Exercise: Each record below must be written out exactly as given.

-------- Input --------

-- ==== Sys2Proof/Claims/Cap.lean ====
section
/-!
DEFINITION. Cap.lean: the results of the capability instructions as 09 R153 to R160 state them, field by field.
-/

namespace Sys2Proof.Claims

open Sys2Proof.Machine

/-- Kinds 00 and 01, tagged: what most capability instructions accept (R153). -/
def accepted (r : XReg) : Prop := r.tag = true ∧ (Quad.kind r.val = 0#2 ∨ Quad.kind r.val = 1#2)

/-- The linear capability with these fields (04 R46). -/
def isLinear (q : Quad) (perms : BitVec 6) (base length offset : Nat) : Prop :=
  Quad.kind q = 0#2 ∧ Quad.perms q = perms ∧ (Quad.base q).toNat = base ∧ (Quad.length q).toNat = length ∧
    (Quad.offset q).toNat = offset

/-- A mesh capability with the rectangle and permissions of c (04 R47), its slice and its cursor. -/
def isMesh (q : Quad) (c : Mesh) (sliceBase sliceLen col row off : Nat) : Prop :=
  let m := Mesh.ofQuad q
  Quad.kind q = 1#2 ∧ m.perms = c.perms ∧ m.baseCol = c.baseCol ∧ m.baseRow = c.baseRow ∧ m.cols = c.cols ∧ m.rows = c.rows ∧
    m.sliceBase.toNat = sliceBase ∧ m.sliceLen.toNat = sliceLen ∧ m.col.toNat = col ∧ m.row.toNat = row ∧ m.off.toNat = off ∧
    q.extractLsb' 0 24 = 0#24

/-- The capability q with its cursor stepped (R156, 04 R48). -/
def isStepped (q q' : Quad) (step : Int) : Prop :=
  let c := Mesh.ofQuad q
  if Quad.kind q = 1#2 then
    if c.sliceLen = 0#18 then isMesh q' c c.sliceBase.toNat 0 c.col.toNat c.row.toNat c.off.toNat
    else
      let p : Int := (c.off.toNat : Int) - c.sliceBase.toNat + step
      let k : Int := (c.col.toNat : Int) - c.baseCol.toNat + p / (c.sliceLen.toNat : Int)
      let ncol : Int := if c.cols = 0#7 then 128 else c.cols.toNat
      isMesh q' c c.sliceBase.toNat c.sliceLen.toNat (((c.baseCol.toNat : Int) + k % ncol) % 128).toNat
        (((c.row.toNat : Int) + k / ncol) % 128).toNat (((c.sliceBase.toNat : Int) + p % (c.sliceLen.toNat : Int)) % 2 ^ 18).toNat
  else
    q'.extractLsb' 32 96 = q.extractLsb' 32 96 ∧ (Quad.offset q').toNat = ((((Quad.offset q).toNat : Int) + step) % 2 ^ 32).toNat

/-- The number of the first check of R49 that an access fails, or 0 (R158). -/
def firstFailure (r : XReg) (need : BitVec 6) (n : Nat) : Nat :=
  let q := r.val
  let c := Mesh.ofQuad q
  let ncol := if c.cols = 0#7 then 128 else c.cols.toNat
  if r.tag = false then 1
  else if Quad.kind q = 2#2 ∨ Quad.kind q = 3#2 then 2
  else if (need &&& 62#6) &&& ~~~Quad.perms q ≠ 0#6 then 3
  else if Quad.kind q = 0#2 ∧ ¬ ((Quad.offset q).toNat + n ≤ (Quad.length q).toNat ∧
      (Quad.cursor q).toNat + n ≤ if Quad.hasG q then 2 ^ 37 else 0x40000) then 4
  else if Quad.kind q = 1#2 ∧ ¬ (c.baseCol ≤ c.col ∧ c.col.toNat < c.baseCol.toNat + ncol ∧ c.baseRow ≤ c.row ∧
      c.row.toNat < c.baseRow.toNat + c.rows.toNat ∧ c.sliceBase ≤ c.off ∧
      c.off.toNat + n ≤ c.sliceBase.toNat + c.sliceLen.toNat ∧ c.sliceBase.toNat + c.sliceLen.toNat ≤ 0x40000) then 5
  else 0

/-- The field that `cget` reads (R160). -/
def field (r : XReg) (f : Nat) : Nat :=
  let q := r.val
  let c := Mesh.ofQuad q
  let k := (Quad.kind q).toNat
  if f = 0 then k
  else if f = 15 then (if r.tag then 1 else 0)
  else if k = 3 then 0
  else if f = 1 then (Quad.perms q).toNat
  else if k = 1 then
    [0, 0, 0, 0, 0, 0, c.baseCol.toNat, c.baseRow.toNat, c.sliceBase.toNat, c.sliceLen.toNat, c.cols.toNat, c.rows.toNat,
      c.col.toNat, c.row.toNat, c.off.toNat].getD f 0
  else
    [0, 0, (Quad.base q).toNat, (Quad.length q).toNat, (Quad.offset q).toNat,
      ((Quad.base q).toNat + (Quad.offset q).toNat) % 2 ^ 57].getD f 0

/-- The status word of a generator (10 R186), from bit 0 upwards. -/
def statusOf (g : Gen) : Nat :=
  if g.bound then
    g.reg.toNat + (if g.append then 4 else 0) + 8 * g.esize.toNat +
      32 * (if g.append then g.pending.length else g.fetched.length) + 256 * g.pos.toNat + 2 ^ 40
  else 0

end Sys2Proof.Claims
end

--------

Answer to the problem:
-- ==== Sys2Proof/Claims/Cap.lean ====
section
/-!
DEFINITION. Cap.lean: the results of the capability instructions as 09 R153 to R160 state them, field by field.
-/

namespace Sys2Proof.Claims

open Sys2Proof.Machine

/-- Kinds 00 and 01, tagged: what most capability instructions accept (R153). -/
def accepted (r : XReg) : Prop := r.tag = true ∧ (Quad.kind r.val = 0#2 ∨ Quad.kind r.val = 1#2)

/-- The linear capability with these fields (04 R46). -/
def isLinear (q : Quad) (perms : BitVec 6) (base length offset : Nat) : Prop :=
  Quad.kind q = 0#2 ∧ Quad.perms q = perms ∧ (Quad.base q).toNat = base ∧ (Quad.length q).toNat = length ∧
    (Quad.offset q).toNat = offset

/-- A mesh capability with the rectangle and permissions of c (04 R47), its slice and its cursor. -/
def isMesh (q : Quad) (c : Mesh) (sliceBase sliceLen col row off : Nat) : Prop :=
  let m := Mesh.ofQuad q
  Quad.kind q = 1#2 ∧ m.perms = c.perms ∧ m.baseCol = c.baseCol ∧ m.baseRow = c.baseRow ∧ m.cols = c.cols ∧ m.rows = c.rows ∧
    m.sliceBase.toNat = sliceBase ∧ m.sliceLen.toNat = sliceLen ∧ m.col.toNat = col ∧ m.row.toNat = row ∧ m.off.toNat = off ∧
    q.extractLsb' 0 24 = 0#24

/-- The capability q with its cursor stepped (R156, 04 R48). -/
def isStepped (q q' : Quad) (step : Int) : Prop :=
  let c := Mesh.ofQuad q
  if Quad.kind q = 1#2 then
    if c.sliceLen = 0#18 then isMesh q' c c.sliceBase.toNat 0 c.col.toNat c.row.toNat c.off.toNat
    else
      let p : Int := (c.off.toNat : Int) - c.sliceBase.toNat + step
      let k : Int := (c.col.toNat : Int) - c.baseCol.toNat + p / (c.sliceLen.toNat : Int)
      let ncol : Int := if c.cols = 0#7 then 128 else c.cols.toNat
      isMesh q' c c.sliceBase.toNat c.sliceLen.toNat (((c.baseCol.toNat : Int) + k % ncol) % 128).toNat
        (((c.row.toNat : Int) + k / ncol) % 128).toNat (((c.sliceBase.toNat : Int) + p % (c.sliceLen.toNat : Int)) % 2 ^ 18).toNat
  else
    q'.extractLsb' 32 96 = q.extractLsb' 32 96 ∧ (Quad.offset q').toNat = ((((Quad.offset q).toNat : Int) + step) % 2 ^ 32).toNat

/-- The number of the first check of R49 that an access fails, or 0 (R158). -/
def firstFailure (r : XReg) (need : BitVec 6) (n : Nat) : Nat :=
  let q := r.val
  let c := Mesh.ofQuad q
  let ncol := if c.cols = 0#7 then 128 else c.cols.toNat
  if r.tag = false then 1
  else if Quad.kind q = 2#2 ∨ Quad.kind q = 3#2 then 2
  else if (need &&& 62#6) &&& ~~~Quad.perms q ≠ 0#6 then 3
  else if Quad.kind q = 0#2 ∧ ¬ ((Quad.offset q).toNat + n ≤ (Quad.length q).toNat ∧
      (Quad.cursor q).toNat + n ≤ if Quad.hasG q then 2 ^ 37 else 0x40000) then 4
  else if Quad.kind q = 1#2 ∧ ¬ (c.baseCol ≤ c.col ∧ c.col.toNat < c.baseCol.toNat + ncol ∧ c.baseRow ≤ c.row ∧
      c.row.toNat < c.baseRow.toNat + c.rows.toNat ∧ c.sliceBase ≤ c.off ∧
      c.off.toNat + n ≤ c.sliceBase.toNat + c.sliceLen.toNat ∧ c.sliceBase.toNat + c.sliceLen.toNat ≤ 0x40000) then 5
  else 0

/-- The field that `cget` reads (R160). -/
def field (r : XReg) (f : Nat) : Nat :=
  let q := r.val
  let c := Mesh.ofQuad q
  let k := (Quad.kind q).toNat
  if f = 0 then k
  else if f = 15 then (if r.tag then 1 else 0)
  else if k = 3 then 0
  else if f = 1 then (Quad.perms q).toNat
  else if k = 1 then
    [0, 0, 0, 0, 0, 0, c.baseCol.toNat, c.baseRow.toNat, c.sliceBase.toNat, c.sliceLen.toNat, c.cols.toNat, c.rows.toNat,
      c.col.toNat, c.row.toNat, c.off.toNat].getD f 0
  else
    [0, 0, (Quad.base q).toNat, (Quad.length q).toNat, (Quad.offset q).toNat,
      ((Quad.base q).toNat + (Quad.offset q).toNat) % 2 ^ 57].getD f 0

/-- The status word of a generator (10 R186), from bit 0 upwards. -/
def statusOf (g : Gen) : Nat :=
  if g.bound then
    g.reg.toNat + (if g.append then 4 else 0) + 8 * g.esize.toNat +
      32 * (if g.append then g.pending.length else g.fetched.length) + 256 * g.pos.toNat + 2 ^ 40
  else 0

end Sys2Proof.Claims
end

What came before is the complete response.